* [Aim of the exercise] Retype every record that follows, character for character.

* [Data]
- - - - -
-- ==== Sys2Proof/Tests/Slice0.lean ====
section
/-! SUPPORT. The author's tests: what WellFormed refuses, a few values from the manual, and for every clause of the statements
a state and operands that meet its hypotheses together. -/

set_option Elab.async false
set_option linter.unusedVariables false

namespace Sys2Proof.Tests

open Sys2Proof Sys2Proof.Machine

/-- The state after reset with some registers set. -/
def presets (l : List (Reg × Nat)) : State := l.foldl (fun s e => s.wr e.1 e.2) State.reset

/-- A running hub in Acquire with the Owner's DTLS session 3, and some registers set. -/
def running (l : List (Reg × Nat)) : State :=
  let s := presets ([(R.se_S_TRANSPORT 3, 1), (R.se_S_TENANT 3, 0), (R.tm_INCR, 40000 * 2 ^ 32)] ++ l)
  { s with
    mode := { s.mode with base := .acquire, coresRun := true, started := true }
    time := { s.time with running := true, ticks := 123456789012345678 } }

/-- The same, long after it started. -/
def runningLate (l : List (Reg × Nat)) : State :=
  let s := running l
  s.putTime { s.time with edge := 2000000000 }

/-- A register that is not among the presets reads as after reset. -/
theorem presets_rd (l : List (Reg × Nat)) (r : Reg) (h : ∀ e ∈ l, r ≠ e.1) : (presets l).rd r = State.reset.rd r := by
  suffices k : ∀ s : State, (l.foldl (fun s e => s.wr e.1 e.2) s).rd r = s.rd r from k _
  induction l with
  | nil => exact fun _ => rfl
  | cons e l ih =>
    intro s
    rw [List.foldl_cons, ih (fun x m => h x (List.mem_cons_of_mem _ m)), State.wr_rd, if_neg (h e List.mem_cons_self)]

theorem running_rd (l : List (Reg × Nat)) (r : Reg)
    (h : ∀ e ∈ [(R.se_S_TRANSPORT 3, 1), (R.se_S_TENANT 3, 0), (R.tm_INCR, 40000 * 2 ^ 32)] ++ l, r ≠ e.1) :
    (running l).rd r = State.reset.rd r :=
  presets_rd _ r h

/-- A request's header on that session. -/
def ownHdr : Hdr := ⟨3, 7, false, 0, true⟩

/-- The test of `OwnerAsks`. -/
def asksOk (s : State) (h : Hdr) (typ : Nat) : Bool :=
  s.mode.coresRun && s.mode.base != .boot && h.formOk && !h.remote && h.hub == 0 && s.sessionOpen h.session
    && !(s.session h.session).withdrawn && s.sessionTenant h.session == some 0
    && (s.held == [] && !s.awaits h.session) && ((s.session h.session).store.find? (fun e => e.typ == typ && e.tag == h.tag)).isNone

theorem asks_of (s : State) (h : Hdr) (typ : Nat) (k : asksOk s h typ = true) : OwnerAsks s h typ := by
  simp only [asksOk, Bool.and_eq_true, bne_iff_ne, Bool.not_eq_true', beq_iff_eq, Option.isNone_iff_eq_none] at k
  obtain ⟨⟨⟨⟨⟨⟨⟨⟨⟨a, b⟩, c⟩, d⟩, e⟩, f⟩, g⟩, i⟩, l, m⟩, j⟩ := k
  exact ⟨a, b, c, d, e, f, g, i, l, m, j⟩

/-- An answer whose code is 0. -/
theorem okPair (p : Nat × State) (h : p.1 = 0) : p = (0, p.2) := Prod.ext h rfl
- - - - -
* [Answer to the problem]
-- ==== Sys2Proof/Tests/Slice0.lean ====
section
/-! SUPPORT. The author's tests: what WellFormed refuses, a few values from the manual, and for every clause of the statements
a state and operands that meet its hypotheses together. -/

set_option Elab.async false
set_option linter.unusedVariables false

namespace Sys2Proof.Tests

open Sys2Proof Sys2Proof.Machine

/-- The state after reset with some registers set. -/
def presets (l : List (Reg × Nat)) : State := l.foldl (fun s e => s.wr e.1 e.2) State.reset

/-- A running hub in Acquire with the Owner's DTLS session 3, and some registers set. -/
def running (l : List (Reg × Nat)) : State :=
  let s := presets ([(R.se_S_TRANSPORT 3, 1), (R.se_S_TENANT 3, 0), (R.tm_INCR, 40000 * 2 ^ 32)] ++ l)
  { s with
    mode := { s.mode with base := .acquire, coresRun := true, started := true }
    time := { s.time with running := true, ticks := 123456789012345678 } }

/-- The same, long after it started. -/
def runningLate (l : List (Reg × Nat)) : State :=
  let s := running l
  s.putTime { s.time with edge := 2000000000 }

/-- A register that is not among the presets reads as after reset. -/
theorem presets_rd (l : List (Reg × Nat)) (r : Reg) (h : ∀ e ∈ l, r ≠ e.1) : (presets l).rd r = State.reset.rd r := by
  suffices k : ∀ s : State, (l.foldl (fun s e => s.wr e.1 e.2) s).rd r = s.rd r from k _
  induction l with
  | nil => exact fun _ => rfl
  | cons e l ih =>
    intro s
    rw [List.foldl_cons, ih (fun x m => h x (List.mem_cons_of_mem _ m)), State.wr_rd, if_neg (h e List.mem_cons_self)]

theorem running_rd (l : List (Reg × Nat)) (r : Reg)
    (h : ∀ e ∈ [(R.se_S_TRANSPORT 3, 1), (R.se_S_TENANT 3, 0), (R.tm_INCR, 40000 * 2 ^ 32)] ++ l, r ≠ e.1) :
    (running l).rd r = State.reset.rd r :=
  presets_rd _ r h

/-- A request's header on that session. -/
def ownHdr : Hdr := ⟨3, 7, false, 0, true⟩

/-- The test of `OwnerAsks`. -/
def asksOk (s : State) (h : Hdr) (typ : Nat) : Bool :=
  s.mode.coresRun && s.mode.base != .boot && h.formOk && !h.remote && h.hub == 0 && s.sessionOpen h.session
    && !(s.session h.session).withdrawn && s.sessionTenant h.session == some 0
    && (s.held == [] && !s.awaits h.session) && ((s.session h.session).store.find? (fun e => e.typ == typ && e.tag == h.tag)).isNone

theorem asks_of (s : State) (h : Hdr) (typ : Nat) (k : asksOk s h typ = true) : OwnerAsks s h typ := by
  simp only [asksOk, Bool.and_eq_true, bne_iff_ne, Bool.not_eq_true', beq_iff_eq, Option.isNone_iff_eq_none] at k
  obtain ⟨⟨⟨⟨⟨⟨⟨⟨⟨a, b⟩, c⟩, d⟩, e⟩, f⟩, g⟩, i⟩, l, m⟩, j⟩ := k
  exact ⟨a, b, c, d, e, f, g, i, l, m, j⟩

/-- An answer whose code is 0. -/
theorem okPair (p : Nat × State) (h : p.1 = 0) : p = (0, p.2) := Prod.ext h rfl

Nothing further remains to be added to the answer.